I remember years ago, when I first started blogging, I had no clue about y-grade, ethane rejection, fractionation, etc., but thanks to readers I understand it a bit better.

Those receiving royalties from North Dakota operators may have noticed it also.

From the FAQ page:
39. With regard to proceeds on a royalty check, what do the letters "O," "G," and "P" stand for?
"O" for oil. "G" for natural gas. "P" for plant products.  As the gas is processed and purified for transportation, by products like natural gas condensate, sulfur, ethane, and natural gas liquids like butane, propane, isobutane, and pentanes are produced and sold. Source. On some royalty checks "P" will be abbreviated at "PPROD." The Bakken Shale Discussion Group has a nice discussion on "plant products" (this site is down).
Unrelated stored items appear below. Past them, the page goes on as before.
-- ==== Sys2Proof/Certificates/Slice0/Obligations.lean ====
section
/-! DEFINITION. The statements for the provers. Each docstring cites the rules it formalises; a statement that rests on a choice of the model names the
log entry. -/

open Sys2Proof Sys2Proof.Machine

/-! ## Moves, MODE and the special registers (R218, R220, R239 to R243) -/

/-- What an operand reads in a lane (R105, R218, R220): the special operands' values; a literal in a 64-bit position is sign-extended and a special operand
zero-extended; a register group reads as its registers, the lowest least significant. That an instruction that is performed again whole reads the registers
captured when it parked is the model's reading of R377 (log 14). -/
def Obligations.OperandsReadAsR220Says : Prop :=
  ∀ (t : Team) (lit : Word) (k : Nat),
    (∀ n, n = 1 ∨ n = 2 →
      readVal t lit k .zero n = 0 ∧ readVal t lit k .laneid n = k % 2 ^ 32 ∧ readVal t lit k .spanlane n = k % t.cfg.span % 2 ^ 32 ∧
      readVal t lit k .subidx n = tblGetD t.subidx k 0 % 2 ^ 32 ∧ readVal t lit k .nwide n = t.nwide % 2 ^ 32 ∧
      readVal t lit k .teamid n = t.cfg.teamid % 2 ^ 32 ∧ readVal t lit k .coreid n = t.cfg.core % 2 ^ 32) ∧
    readVal t lit k .lit 1 = lit.toNat ∧ readVal t lit k .lit 2 = (lit.signExtend 64).toNat ∧
    (∀ (r : Sel) (n : Nat), isReg r = true → t.captured = none → readVal t lit k r n = numOf t k r n) ∧
    (∀ (r : Sel) (n : Nat) (x : Captured), isReg r = true → t.captured = some x →
      readVal t lit k r n = numOf { t with sregs := x.sregs, vregs := x.vregs } k r n)

/-- MOV, MOV2 and MOV4 copy 32, 64 and 128 bits, GETMODE writes MODE (R239), in every ACTIVE lane, or once for an s destination (R106). SEL (R240): EXEC alone
governs it, and the guard bit of the lane chooses the source; an s destination is ILLEGAL_OP. UNIF (R243): the value of the lowest ACTIVE slot, 0 when there is
none, the source's own value when it is uniform; a v or w destination is ILLEGAL_OP. NOP (R239) changes nothing. -/
def Obligations.MovesSelectionsAndNop : Prop :=
  (∀ (s : State) (u : Nat) (t : Team) (c : Clause) (d a : Sel),
     (∀ i n, (i, n) ∈ [(Instr.mov d a, 1), (.mov2 d a, 2), (.mov4 d a, 4)] → Issuing s u t c →
       Legal i t false anyType [dst d n, src a n] → Unpoisoned t [dst d n, src a n] (lanesOn t) →
       Completes i s u t (lanesOn t) d n (fun k => readVal t c.lit k a n) 0) ∧
     (Issuing s u t c → Legal (.getmode d) t false anyType [dst d 1] → Completes (.getmode d) s u t (lanesOn t) d 1 (fun _ => t.mode.toNat) 0)) ∧
  (∀ (s : State) (u : Nat) (t : Team) (c : Clause) (d a b : Sel), Issuing s u t c →
     let n := typeRegs (modeType t.mode)
     let ops := [dst d n, src a n, src b n, src .laneid 1]
     (Legal (.sel d a b) t false anyType ops → Unpoisoned t ops (lanesExec t) →
       Completes (.sel d a b) s u t (lanesExec t) d n (fun k => readVal t c.lit k (if (guardMask t).getLsbD k then a else b) n) 0) ∧
     (isSreg d = true → Traps (.sel d a b) s u .illegalOp t.exec)) ∧
  (∀ (s : State) (u : Nat) (t : Team) (c : Clause) (d a : Sel), Issuing s u t c → Legal (.unif d a) t false anyType [named a 1] →
     (∀ r, d = .s r → isPerLane a = false → Completes (.unif d a) s u t (lanesOn t) d 1 (fun _ => readVal t c.lit 0 a 1) 0) ∧
     (∀ r, d = .s r → isPerLane a = true → slotsOf t.cfg.capacity (lanesOn t) = [] → Completes (.unif d a) s u t (lanesOn t) d 1 (fun _ => 0) 0) ∧
     (∀ r k rest, d = .s r → isPerLane a = true → slotsOf t.cfg.capacity (lanesOn t) = k :: rest → lanePoisoned t a 1 k = false →
       Completes (.unif d a) s u t (lanesOn t) d 1 (fun _ => readVal t c.lit k a 1) 0) ∧
     (isSreg d = false → Traps (.unif d a) s u .illegalOp (lanesExec t))) ∧
  (∀ (s : State) (u : Nat) (t : Team) (c : Clause), Issuing s u t c → exec .nop s = .next (stepOn s u))
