/-! ## The steps that have no word -/

theorem clauseStart (team : Nat) : Statement (.clauseStart team) := none rfl
theorem scoreHalving (core : Nat) : Statement (.scoreHalving core) := none rfl
theorem lateResult (team : Nat) (op : LatePart) : Statement (.lateResult team op) := none rfl
theorem ringTableBuilt (team slot : Nat) : Statement (.ringTableBuilt team slot) := none rfl
theorem registration (core ix : Nat) : Statement (.registration core ix) := none rfl
theorem registrationAck (core ix : Nat) : Statement (.registrationAck core ix) := none rfl
theorem recallWord (word : Nat) : Statement (.recallWord word) := none rfl
theorem l1Eviction (core ix : Nat) : Statement (.l1Eviction core ix) := none rfl
theorem atomicBatch (core ix : Nat) : Statement (.atomicBatch core ix) := none rfl
theorem unitRecordFreed (slice : Nat) : Statement (.unitRecordFreed slice) := none rfl
theorem faultResolution (cluster rec : Nat) : Statement (.faultResolution cluster rec) := none rfl
theorem faultRecordConsume (cluster rec : Nat) : Statement (.faultRecordConsume cluster rec) := none rfl
theorem tinvalWrite (v : DWord) : Statement (.tinvalWrite v) := none rfl
theorem invalidationComplete (cluster : Nat) : Statement (.invalidationComplete cluster) := none rfl
theorem waypartRaise (slice ways : Nat) : Statement (.waypartRaise slice ways) := none rfl
theorem waypartLower (slice ways : Nat) : Statement (.waypartLower slice ways) := none rfl
theorem waypartChangeComplete (slice : Nat) : Statement (.waypartChangeComplete slice) := none rfl
theorem cardStart (card : Nat) : Statement (.cardStart card) := none rfl
theorem cardComplete (card : Nat) : Statement (.cardComplete card) := none rfl
theorem mloopStart (core : Nat) : Statement (.mloopStart core) := none rfl
theorem mloopFlush (core : Nat) : Statement (.mloopFlush core) := none rfl
theorem layerLoadStart (kind : Nat) : Statement (.layerLoadStart kind) := none rfl
theorem layerArrived (mslot layer : Nat) : Statement (.layerArrived mslot layer) := none rfl
theorem layerLoadFailed (mslot layer why : Nat) : Statement (.layerLoadFailed mslot layer why) := none rfl
theorem layerEvicted (mslot layer : Nat) : Statement (.layerEvicted mslot layer) := none rfl
theorem teamPlace : Statement (.teamPlace) := none rfl
theorem teamRetire (team : Nat) : Statement (.teamRetire team) := none rfl
theorem teamHalt (team : Nat) : Statement (.teamHalt team) := none rfl
theorem teamSave (team : Nat) : Statement (.teamSave team) := none rfl
theorem teamRestore (team : Nat) : Statement (.teamRestore team) := none rfl
theorem trapEntry (team : Nat) : Statement (.trapEntry team) := none rfl
theorem softError (site : SoftSite) : Statement (.softError site) := none rfl
theorem notifyRecord (ring : Nat) : Statement (.notifyRecord ring) := none rfl
theorem launch (ring : Nat) : Statement (.launch ring) := none rfl
theorem feed (ring : Nat) : Statement (.feed ring) := none rfl
theorem cardPacket (ring : Nat) : Statement (.cardPacket ring) := none rfl
theorem signal (ring : Nat) : Statement (.signal ring) := none rfl
theorem wait (ring : Nat) : Statement (.wait ring) := none rfl
theorem waitSatisfied (ring : Nat) : Statement (.waitSatisfied ring) := none rfl
theorem modelLoad (ring : Nat) : Statement (.modelLoad ring) := none rfl
theorem modelUnload (ring : Nat) : Statement (.modelUnload ring) := none rfl
theorem modelPrio (ring : Nat) : Statement (.modelPrio ring) := none rfl
theorem layerPrefetch (ring : Nat) : Statement (.layerPrefetch ring) := none rfl
theorem fencePacket (ring : Nat) : Statement (.fencePacket ring) := none rfl
theorem commandAppend : Statement (.commandAppend) := none rfl
theorem memWrite : Statement (.memWrite) := none rfl
theorem memRead : Statement (.memRead) := none rfl
theorem attestCertificate : Statement (.attestCertificate) := none rfl
theorem attestReport : Statement (.attestReport) := none rfl
theorem hostRead : Statement (.hostRead) := none rfl
theorem ringCreate : Statement (.ringCreate) := none rfl
theorem ringResume : Statement (.ringResume) := none rfl
theorem ringHalt : Statement (.ringHalt) := none rfl
theorem poolGive : Statement (.poolGive) := none rfl
theorem ctxBind : Statement (.ctxBind) := none rfl
theorem peerSet : Statement (.peerSet) := none rfl
theorem exportSet : Statement (.exportSet) := none rfl
theorem gateLoad : Statement (.gateLoad) := none rfl
theorem expertBuf : Statement (.expertBuf) := none rfl
theorem saveTeam : Statement (.saveTeam) := none rfl
theorem sliceWindow : Statement (.sliceWindow) := none rfl
theorem restoreTeam : Statement (.restoreTeam) := none rfl
theorem invalidate : Statement (.invalidate) := none rfl
theorem demandSet : Statement (.demandSet) := none rfl
theorem faultReply : Statement (.faultReply) := none rfl
theorem peerAccess (p : PeerReq) : Statement (.peerAccess p) := none rfl
theorem portDown (port : Nat) : Statement (.portDown port) := none rfl
theorem dispatchJob (mslot : Nat) : Statement (.dispatchJob mslot) := none rfl
theorem slotRequest (ctx : Nat) (ask : SlotAsk) : Statement (.slotRequest ctx ask) := none rfl
theorem slotGrant (job ix : Nat) : Statement (.slotGrant job ix) := none rfl
theorem expertPayload (site : PayloadSite) (ix : Nat) : Statement (.expertPayload site ix) := none rfl
theorem returnRecord (ctx buf : Nat) : Statement (.returnRecord ctx buf) := none rfl
theorem combine (job token : Nat) : Statement (.combine job token) := none rfl
theorem reset (flash : BootFlash) : Statement (.reset flash) := none rfl
theorem voltageOutOfWindow : Statement (.voltageOutOfWindow) := none rfl
theorem clockOutOfRange : Statement (.clockOutOfRange) := none rfl
theorem junction105c : Statement (.junction105c) := none rfl
theorem junction115c : Statement (.junction115c) := none rfl
theorem tamper : Statement (.tamper) := none rfl
theorem integrityFaultBurst : Statement (.integrityFaultBurst) := none rfl
theorem keyMisuse : Statement (.keyMisuse) := none rfl
theorem powerThrottle : Statement (.powerThrottle) := none rfl
theorem powerUnthrottle : Statement (.powerUnthrottle) := none rfl
theorem reservedUrfelMessage : Statement (.reservedUrfelMessage) := none rfl
theorem portTrained (port : Nat) : Statement (.portTrained port) := none rfl
theorem transportGivesUp (site : LostRequest) : Statement (.transportGivesUp site) := none rfl
theorem completionRptrReread (ring : Nat) : Statement (.completionRptrReread ring) := none rfl
theorem homeWriteAcknowledgment (core ix : Nat) : Statement (.homeWriteAcknowledgment core ix) := none rfl
theorem grantCancel (ctx buf slot : Nat) : Statement (.grantCancel ctx buf slot) := none rfl

end Sys2Proof.Laws.RoundTrip
end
57. Oil is generally "measured" in barrels (bbls). Is the volume of natural gas liquid (NGL) ("wet" natural gas) also expressed in bbls? No, NGLs are generally expressed in gallons, according to a comment sent in by a chemical engineer.  Incidentally, some think the "additional" "b" comes from "blue barrels." From RBN Energy:
There’s one more aspect of NGL markets that must have been designed to confuse outsiders, because it certainly does.  NGL quantities are quoted in barrels.  NGL prices are quoted in gallons.  Really.  So I’ll sell you 10,000 barrels of non-TET normal butane for $1.36 per gallon.  It never occurs to NGL people to convert either the quantity to gallons or the price to a per barrel number.  They think of everything multiplied by or divided by 42.  Go figure.  And BTW, propane retail people do think in gallons - but that’s another story.
58. What is meant by natural gas liquids? RBN provides a great primer on natural gas liquids, or wet natural gas. Briefly: Natural Gasoline  - C5s; Normal Butane – NC4, Isobutane  - IC4.